Autores: Simonelli, M. (Autor de correspondencia); Garralda, E.; Eskens, F.; Gil-Martín, M.; Yen, C. J.; Obermannova, R.; Chao, Y.; Lonardi, S.; Melichar, B.; Moreno, V.; Yu, M. L.; Bongiovanni, A.; Calvo, E.; Rottey, S.; Machiels, J. P.; González Martín, Antonio; Paz-Ares, L.; Chang, C. L.; Mason, W.; Lin, C. C.; Reardon, D. A.; Vieito, M.; Santoro, A.; Meng, R.; Abbadessa, G.; Menas, F.; Lee, H.; Liu, Q.; Combeau, C.; Ternes, N.; Ziti-Ljajic, S.; Massard, C.

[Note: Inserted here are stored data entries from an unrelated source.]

-- ==== Sys2Proof/Machine/State.lean ====
section
/-!
DEFINITION. The state of the block (spec/10_state.md, rules R20 to R46), the collaborators' side of it that a step reads or
writes (stores, input lines, oracle answers, report channel), the reasons a step can stop, and the reset state.
-/

namespace Sys2Proof.Machine

/-! ## Named values -/

/-- The step names of the sequencer position (R27). -/
inductive SeqStep where
  | idle
  | enter
  | chk
  | side
  | pos
  | lba
  | fetch
  | xfer
  | next
  | exit
  deriving DecidableEq, Repr

/-- `run` in `seq[d] = (run, step)` (R27). -/
inductive RunState where
  | deselected
  | selected
  deriving DecidableEq, Repr

/-- `activeDriveSelector` (R36): "which of up to two drives, or none, is currently addressed". -/
inductive Selector where
  | none
  | drive0
  | drive1
  deriving DecidableEq, Repr

/-- The logical value of a line (R13): asserted (driven low) or released (high). -/
inductive Level where
  | asserted
  | released
  deriving DecidableEq, Repr

/-- The two stores outside the block (R60). -/
inductive Space where
  | pstore
  | vstore
  deriving DecidableEq, Repr

/-- The status values (R260, R261). -/
inductive Status where
  | ok
  | loadError
  | storageReadError
  | storageWriteError
  | crcMismatch
  | transceiverReadback
  | unsupportedFormat
  | noMedia
  | hdrBad
  deriving DecidableEq, Repr

/-! ## Memory -/

/-- A byte store as the bytes that have been written, by rising address. A byte that is not listed has no value here: its
reader gives it a free value (R46 and U1 for `BUF`, R66 for the stores; assumption log 3). -/
abbrev Memory := List Host.Cell

/-- The canonical form: addresses strictly rising. An unlisted address reads as no listed byte, so no entry can repeat what
an unlisted address reads as. -/
abbrev Memory.wf (m : Memory) : Prop := m.Pairwise fun x y => x.1 < y.1

/-! ## The parts of the state -/

/-- `img.flags` (R28): three independent 1-bit flags. -/
structure ImageFlags where
  changed : Bool
  ready : Bool
  readonly : Bool
  deriving DecidableEq, Repr

/-- The Disk Image Descriptor (R28, R30 to R32). -/
structure Image where
  flags : ImageFlags
  /-- tracks per side, legal 1..32767 (R30) -/
  numTrack : Word16
  /-- sectors per track, legal 1..255; half-sectors per track in half-sector mode (R30) -/
  numSec : Byte
  /-- base slot of the image in the block store (R31) -/
  startSector : Word32
  /-- `fName != ""`: "a model may keep it as ... the Boolean" (R32) -/
  fName : Bool
  /-- The geometry was written since reset: what rule R211 asks for ("never written since reset"). -/
  geometryLoaded : Bool
  deriving DecidableEq, Repr

/-- The Drive Runtime state of one drive (R21 to R24, R26, R27). -/
structure Drive where
  /-- head position, signed (R21) -/
  track : Word16
  /-- selected head (R22) -/
  side : BitVec 1
  /-- 0-based sector index (R23) -/
  sector : Byte
  /-- logical block address of the slot (R26) -/
  lba : Word32
  /-- opaque timing parameter (R24) -/
  bitLength : Nat
  /-- sequencer position; `run` is computed from it (R27: Deselected if and only if IDLE) -/
  step : SeqStep
  img : Image
  deriving DecidableEq, Repr

/-- The output latches (R39): what the block last commanded (R278). -/
structure Outputs where
  track0 : Level
  writeProtect : Level
  diskChange : Level
  deriving DecidableEq, Repr

/-- The input levels the block samples (R43, R276) and the platform inputs `VDISK[d]` (R9). The select lines and the
STEPDIR level of an edge come with their events (R190, R170). -/
structure Inputs where
  side : Level
  writeGate : Level
  stepDir : Level
  vdisk0 : Bool
  vdisk1 : Bool
  deriving DecidableEq, Repr

/-- One record of the report channel (R263): `(code, d, track, side, sec, lba, st)`. -/
structure Report where
  code : Status
  d : DriveId
  track : Word16
  side : BitVec 1
  sec : Nat
  lba : Nat
  st : Nat
  deriving DecidableEq, Repr

/-- One call of a collaborator (R66, R67, R153 to R156), in the order the block makes them. -/
inductive Call where
  | arm (bitLength : Nat)
  | transmit (bytes : List Byte) (bitLength : Nat)
  | readback (base len : Nat)
  | memRead (space : Space) (address : Nat)
  | memWrite (space : Space) (address : Nat)
  | halfWrite (address : Nat) (half : Nat)
  deriving DecidableEq, Repr

/-- An oracle answer of a collaborator call (R12, R106): its status, and what it leaves in the bytes it may change: the bytes
that were there (`keep`), or the given bytes, a byte not given being free. -/
structure Answer where
  st : Nat
  keep : Bool
  bytes : List Byte
  deriving DecidableEq, Repr

/-- What the last main-loop operation returned to its caller (R12: "every operation returns a status"). The model's own field:
the spec gives operations results and no register to hold them (assumption log 5). -/
inductive Returned where
  | nothing
  | status (c : Status)
  | bool (b : Bool)
  | crc (c : Word16)
  | take (changed : Bool) (delta : Word16)
  | header (t h sec n : Byte)
  | readback (ok : Bool)
  deriving DecidableEq, Repr

/-! ## The state -/

/-- The block, its collaborators' observable side, and the events still to come. -/
structure State where
  /-- the parameters (R9, R33); no step changes them -/
  params : Params
  drv0 : Drive
  drv1 : Drive
  /-- R35 -/
  pendingTrackDelta : Word16
  /-- R29 -/
  trackChangedFlag : Bool
  /-- R36 -/
  selector : Selector
  /-- `BUF` (R40, R61) -/
  buf : Memory
  /-- R25 -/
  crc : Word16
  out : Outputs
  inp : Inputs
  /-- the physical block store, byte `512*idx + k` being byte `k` of slot `idx` (R62) -/
  pstore : Memory
  /-- the virtual store, byte `512*lba + k` being byte `k` of slot `lba` (R63) -/
  vstore : Memory
  /-- the report channel, oldest first (R262) -/
  reports : List Report
  /-- the collaborator calls made, oldest first -/
  calls : List Call
  /-- what the last main-loop operation returned -/
  result : Returned
  /-- the main loop is inside the busy-wait of this operation's readback (R155, R314) -/
  busyWait : Option Instr
  /-- the events still to happen, one encoded line each, the next one first (R106) -/
  trace : List (List Byte)
  /-- the oracle answers the environment gives, the next one first (R106) -/
  answers : List Answer
  /-- number of the next draw of free values -/
  draws : Nat
  /-- the draw that a buffer byte nothing has written comes from (U1) -/
  bufDraw : Nat
  deriving DecidableEq, Repr

/-! ## Why a step stops -/

/-- The faults. -/
inductive Fault where
  /-- `STP.EDGE` past either end of the 16-bit range of `pendingTrackDelta`: "A model treats a step past either end of the range
  as `fault DeltaOverflow`" (R177, U2). Raised by `execStpEdge`. Safe: the model stops where the source leaves the value open. -/
  | deltaOverflow
  deriving DecidableEq, Repr

/-- The refusals. Each is safe: the model stops. -/
inductive Refusal where
  /-- An operation without a meaning. Raised by an arm of `exec`; none is left. -/
  | notModelled (mnemonic : String)
  /-- The next line of the trace is no operation, environment line or frame (R105). Raised by `step`. -/
  | undecodable (why : Reject)
  /-- A frame is a byte string, not an operation: `0xFE` and `0xFB` are selectors that R105 reserves. Raised by the meanings of
  the three frame formats. -/
  | frameIsNoOperation
  /-- A CRC operation given a buffer range outside `BUF[0..535]` (R123, U16). Raised by `CRC.BLK`, `CRC.PUT` and `CRC.CMP`, and by those that
  `FRM.HDR` and `HDR.CHK` run. -/
  | bufferRange
  /-- A drive the topology does not have: `NUM_DRIVES` is 1 (R9). Raised by every operation with a drive operand. -/
  | noSuchDrive
  /-- `startSector + lba` does not fit 32 bits (R76, U3). Raised by the read and write paths. -/
  | addressOutsideModel
  /-- Half-sector mode on the virtual store (R223, U8). Raised by the read and write paths. -/
  | halfSectorOnVirtualStore
  /-- `SEQ.ENTER` with geometry that nothing has written since reset (R211, U1). -/
  | geometryNeverLoaded
  /-- `SEQ.ENTER` with `numTrack` or `numSec` 0 or an odd `numSec` in half-sector mode (R211, U9). -/
  | geometryOutsideModel
  /-- A host operation while a drive is Selected: "a model admits them only when every `seq[d]` is `(Deselected, IDLE)`" (R248). -/
  | hostOpWhileSelected
  /-- `ENV.VDISK d` while drive d is Selected: "changed only while the drive is Deselected" (D24). Raised by `step`. -/
  | vdiskWhileSelected
  deriving DecidableEq, Repr

/-! ## Reset -/

/-- The descriptor at reset (R46): empty. The geometry and `startSector` are unspecified there and 0 here: DESIGN CHOICE
(assumption log 4). -/
def Image.reset (changed : Bool) : Image where
  flags := { changed := changed, ready := false, readonly := false }
  numTrack := 0#16
  numSec := 0#8
  startSector := 0#32
  fName := false
  geometryLoaded := false

/-- A drive at reset (R46, R301). `lba` is unspecified there and 0 here: DESIGN CHOICE (assumption log 4). -/
def Drive.reset (p : Params) (d : DriveId) : Drive where
  track := 0#16
  side := 0#1
  sector := 0#8
  lba := 0#32
  bitLength := p.bitLength d
  step := .idle
  img := Image.reset p.resetChanged

/-- The output latches at reset (R46, R303). -/
def Outputs.reset : Outputs where
  track0 := .asserted
  writeProtect := .released
  diskChange := .released

/-- The block right after reset (R46, R301), with the standard parameters, the input lines released, no virtual image, nothing
written to a store and no event pending. `crc` is unspecified there and 0 here: DESIGN CHOICE (assumption log 4). -/
def State.reset : State where
  params := Params.standard
  drv0 := Drive.reset Params.standard .drive0
  drv1 := Drive.reset Params.standard .drive1
  pendingTrackDelta := 0#16
  trackChangedFlag := false
  selector := .none
  buf := []
  crc := 0#16
  out := Outputs.reset
  inp := { side := .released, writeGate := .released, stepDir := .released, vdisk0 := false, vdisk1 := false }
  pstore := []
  vstore := []
  reports := []
  calls := []
  result := .nothing
  busyWait := none
  trace := []
  answers := []
  draws := 1
  bufDraw := 0

end Sys2Proof.Machine
end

Título de la revista: ESMO OPEN
ISSN: 2059-7029
Volumen: 7
Número: 5
Fecha de publicación: 2022
Background: The anti-CD38 antibody isatuximab is approved for the treatment of relapsed/refractory multiple myeloma, but there are no data on its efficacy in solid tumors. This phase I/II study (NCT03637764) assessed the safety and activity of isatuximab plus atezolizumab (Isa + Atezo), an anti-programmed death-ligand 1 (PD-L1) antibody, in patients with immunotherapy-naive solid tumors: epithelial ovarian cancer (EOC), glioblastoma (GBM), hepatocellular carcinoma (HCC), and squamous cell carcinoma of the head and neck (SCCHN). Patients and methods: Phase I assessed safety, tolerability, pharmacokinetics, pharmacodynamics, and the recommended phase II dose (RP2D) of isatuximab 10 mg/kg intravenously (i.v.) every week for 3 weeks followed by once every 3 weeks + atezolizumab 1200 mg i.v. every 3 weeks. Phase II used a Simon's two-stage design to assess the overall response rate or progression-free survival rate at 6 months (GBM cohort). Interim analysis was carried out at 6 months following first dose of the last enrolled patient in each cohort. Pharmacodynamic biomarkers were tested for CD38, PD-L1, tumor-infiltrating immune cells, and FOXP3+ regulatory T cells (Tregs) in the tumor microenvironment (TME). Results: Overall, 107 patients were treated (EOC, n = 18; GBM, n = 33; HCC, n = 27; SCCHN, n = 29). In phase I, Isa + Atezo showed an acceptable safety profile, no dose-limiting toxicities were observed, and RP2D was confirmed. Most patients experienced >= 1 treatment-emergent adverse event (TEAE), with <= 48.5% being grade >= 3. The most frequent TEAE was infusion reactions. The study did not continue to stage 2 based on prespecified targets. Tumor-infiltrating CD38+ immune cells were reduced and almost cleared after treatment. Isa + Atezo did not significantly modulate Tregs or PD-L1 expression in the TME. Conclusions: Isa + Atezo had acceptable safety and tolerability. Clinical pharmacodynamic evaluation revealed efficient target engagement of isatuximab via treatment-mediated reduction of CD38+ immune cells in the TME. Based on clinical data, CD38 inhibition does not improve responsiveness to PD-L1 blockade in these patients.